/-! ## The conveyor (section 6.1) -/

theorem driveCmd_frame (s : State) (a b : Nat) : SameExcept [.portF, .mgmt] s (s.driveCmd a b) := toField_frame ..
theorem driveStop_frame (s : State) : SameExcept [.portF, .raised] s s.driveStop := toFieldUrgent_frame ..

theorem startConveyor_frame (s : State) : SameExcept [.track, .portF, .mgmt] s s.startConveyor :=
  ((setTrack_frame ..).within (by decide)).trans ((driveCmd_frame ..).within (by decide))

theorem takeStart_frame (s : State) : SameExcept [.track, .portF, .mgmt] s s.takeStart := by
  unfold State.takeStart
  split
  · split
    · exact startConveyor_frame s
    · exact .refl
    · exact .refl
    · exact (setTrack_frame ..).within (by decide)
  · exact .refl

theorem handStart_frame (s : State) : SameExcept [.start] s s.handStart := by
  unfold State.handStart
  exact .ite (setStartRequested_frame ..) .refl

theorem conveyorStopped_frame (s : State) : SameExcept [.track, .portF, .mgmt] s s.conveyorStopped := by
  have h := fun v => (setTrack_frame s v).within (m := [.track, .portF, .mgmt]) (by decide)
  unfold State.conveyorStopped
  exact .ite ((h _).trans (startConveyor_frame _)) (h _)

theorem judgeSpeed_frame (s : State) : SameExcept [.track, .portF, .mgmt] s s.judgeSpeed := by
  unfold State.judgeSpeed
  exact .ite (((setTrack_frame ..).within (by decide)).trans ((driveCmd_frame ..).within (by decide))) .refl

theorem judgeStandby_frame (s : State) : SameExcept [.track] s s.judgeStandby := by
  unfold State.judgeStandby
  split
  · split
    · exact setTrack_frame ..
    · exact .refl
  · exact setTrack_frame ..

theorem judgeConveyor_frame (s : State) : SameExcept [.track, .portF, .mgmt] s s.judgeConveyor :=
  (judgeSpeed_frame s).trans ((judgeStandby_frame _).within (by decide))

theorem stopConveyor_frame (s : State) : SameExcept [.track, .portF, .raised] s s.stopConveyor :=
  ((setTrack_frame ..).within (by decide)).trans ((driveStop_frame _).within (by decide))

/-! ## Merge and Entry (chapter 5) -/

theorem setGate_frame (s : State) (l : Nat) (g : Gate) : SameExcept [.merge] s (s.setGate l g) := setMerge_frame ..

theorem openGate_frame (s : State) (l : Nat) : SameExcept [.portF, .mgmt, .merge] s (s.openGate l) :=
  ((toField_frame ..).within (by decide)).trans ((setGate_frame ..).within (by decide))

theorem closeGate_frame (s : State) (l : Nat) : SameExcept [.portF, .mgmt, .merge] s (s.closeGate l) :=
  ((toField_frame ..).within (by decide)).trans ((setGate_frame ..).within (by decide))

theorem closeIfOpen_frame (s : State) (l : Nat) : SameExcept [.portF, .mgmt, .merge] s (s.closeIfOpen l) := by
  unfold State.closeIfOpen
  split
  · exact closeGate_frame ..
  · exact closeGate_frame ..
  · exact .refl
  · exact .refl

theorem closeOpenGates_frame (s : State) : SameExcept [.portF, .mgmt, .merge] s s.closeOpenGates :=
  SameExcept.foldl closeIfOpen_frame _ _

theorem setOrderState_frame (s : State) (r : Nat) (st : OrderState) : SameExcept [.sales] s (s.setOrderState r st) :=
  setSales_frame ..

theorem grantLane_frame (s : State) (l : Nat) : SameExcept [.sales, .merge, .portF, .mgmt] s (s.grantLane l) := by
  unfold State.grantLane
  split
  · exact .refl
  · exact ((setOrderState_frame ..).within (by decide)).trans
      (((setMerge_frame ..).within (by decide)).trans ((openGate_frame ..).within (by decide)))

theorem arbitrate_frame (s : State) : SameExcept [.sales, .merge, .portF, .mgmt, .start] s s.arbitrate := by
  unfold State.arbitrate
  split
  · split
    · exact .refl
    · split
      · exact (grantLane_frame ..).within (by decide)
      · exact .refl
      · exact (setStartRequested_frame ..).within (by decide)
      · exact (setStartRequested_frame ..).within (by decide)
  · exact .refl

theorem review_frame (s : State) : SameExcept reviewParts s s.review :=
  ((arbitrate_frame s).within (by decide)).trans ((judgeConveyor_frame _).within (by decide))

theorem markUnpaid_frame (s : State) (l : Nat) : SameExcept [.merge, .mgmt] s (s.markUnpaid l) :=
  ((setMerge_frame ..).within (by decide)).trans ((notifySales_frame ..).within (by decide))

theorem stage_frame (s : State) (l r : Nat) : SameExcept [.sales, .merge, .start] s (s.stage l r) :=
  ((setOrderState_frame ..).within (by decide)).trans
    (((setMerge_frame ..).within (by decide)).trans ((handStart_frame _).within (by decide)))

theorem judgePayment_frame (s : State) (l r : Nat) : SameExcept reviewParts s (s.judgePayment l r) := by
  unfold State.judgePayment
  exact .ite (((stage_frame ..).within (by decide)).trans (review_frame _)) ((judgeConveyor_frame _).within (by decide))

theorem stageOnBinding_frame (s : State) (l : Nat) :
    SameExcept [.sales, .merge, .mgmt, .start] s (s.stageOnBinding l) := by
  unfold State.stageOnBinding
  split
  · split
    · exact (markUnpaid_frame ..).within (by decide)
    · exact .ite ((stage_frame ..).within (by decide)) .refl
  · exact .refl

theorem judgeVoid_frame (s : State) (l : Nat) : SameExcept [.merge, .mgmt] s (s.judgeVoid l) := by
  unfold State.judgeVoid
  exact .ite (markUnpaid_frame ..) .refl

theorem endGrant_frame (s : State) (l : Nat) : SameExcept [.portF, .mgmt, .merge] s (s.endGrant l) :=
  ((setMerge_frame ..).within (by decide)).trans (closeGate_frame ..)

theorem ungrant_frame (s : State) (l r : Nat) : SameExcept [.sales, .start] s (s.ungrant l r) := by
  unfold State.ungrant
  exact .ite (((setOrderState_frame ..).within (by decide)).trans ((handStart_frame _).within (by decide)))
    ((setOrderState_frame ..).within (by decide))

theorem withdraw_frame (s : State) : SameExcept [.sales, .start, .portF, .mgmt, .merge] s s.withdraw := by
  unfold State.withdraw
  split
  · exact .refl
  · split
    · exact (endGrant_frame ..).within (by decide)
    · exact ((ungrant_frame ..).within (by decide)).trans ((endGrant_frame ..).within (by decide))

theorem uncommandedOpen_frame (s : State) (l : Nat) : SameExcept [.merge, .mgmt, .portF] s (s.uncommandedOpen l) := by
  have note : SameExcept [.merge, .mgmt, .portF] s (s.notifyGate l) := (setMgmt_frame ..).within (by decide)
  unfold State.uncommandedOpen
  exact .ite ((setGate_frame ..).within (by decide)) (.ite (note.trans ((closeGate_frame ..).within (by decide)))
    (note.trans ((setGate_frame ..).within (by decide))))

end Sys2Proof.Machine
end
=-=-=
= Problem details =
The answer should be an exact copy of the lines from the first line of the data through the line with "theorem driveStop_frame (s" and should contain nothing else.

= Solved problem =
/-! ## The conveyor (section 6.1) -/

theorem driveCmd_frame (s : State) (a b : Nat) : SameExcept [.portF, .mgmt] s (s.driveCmd a b) := toField_frame ..
theorem driveStop_frame (s : State) : SameExcept [.portF, .raised] s s.driveStop := toFieldUrgent_frame ..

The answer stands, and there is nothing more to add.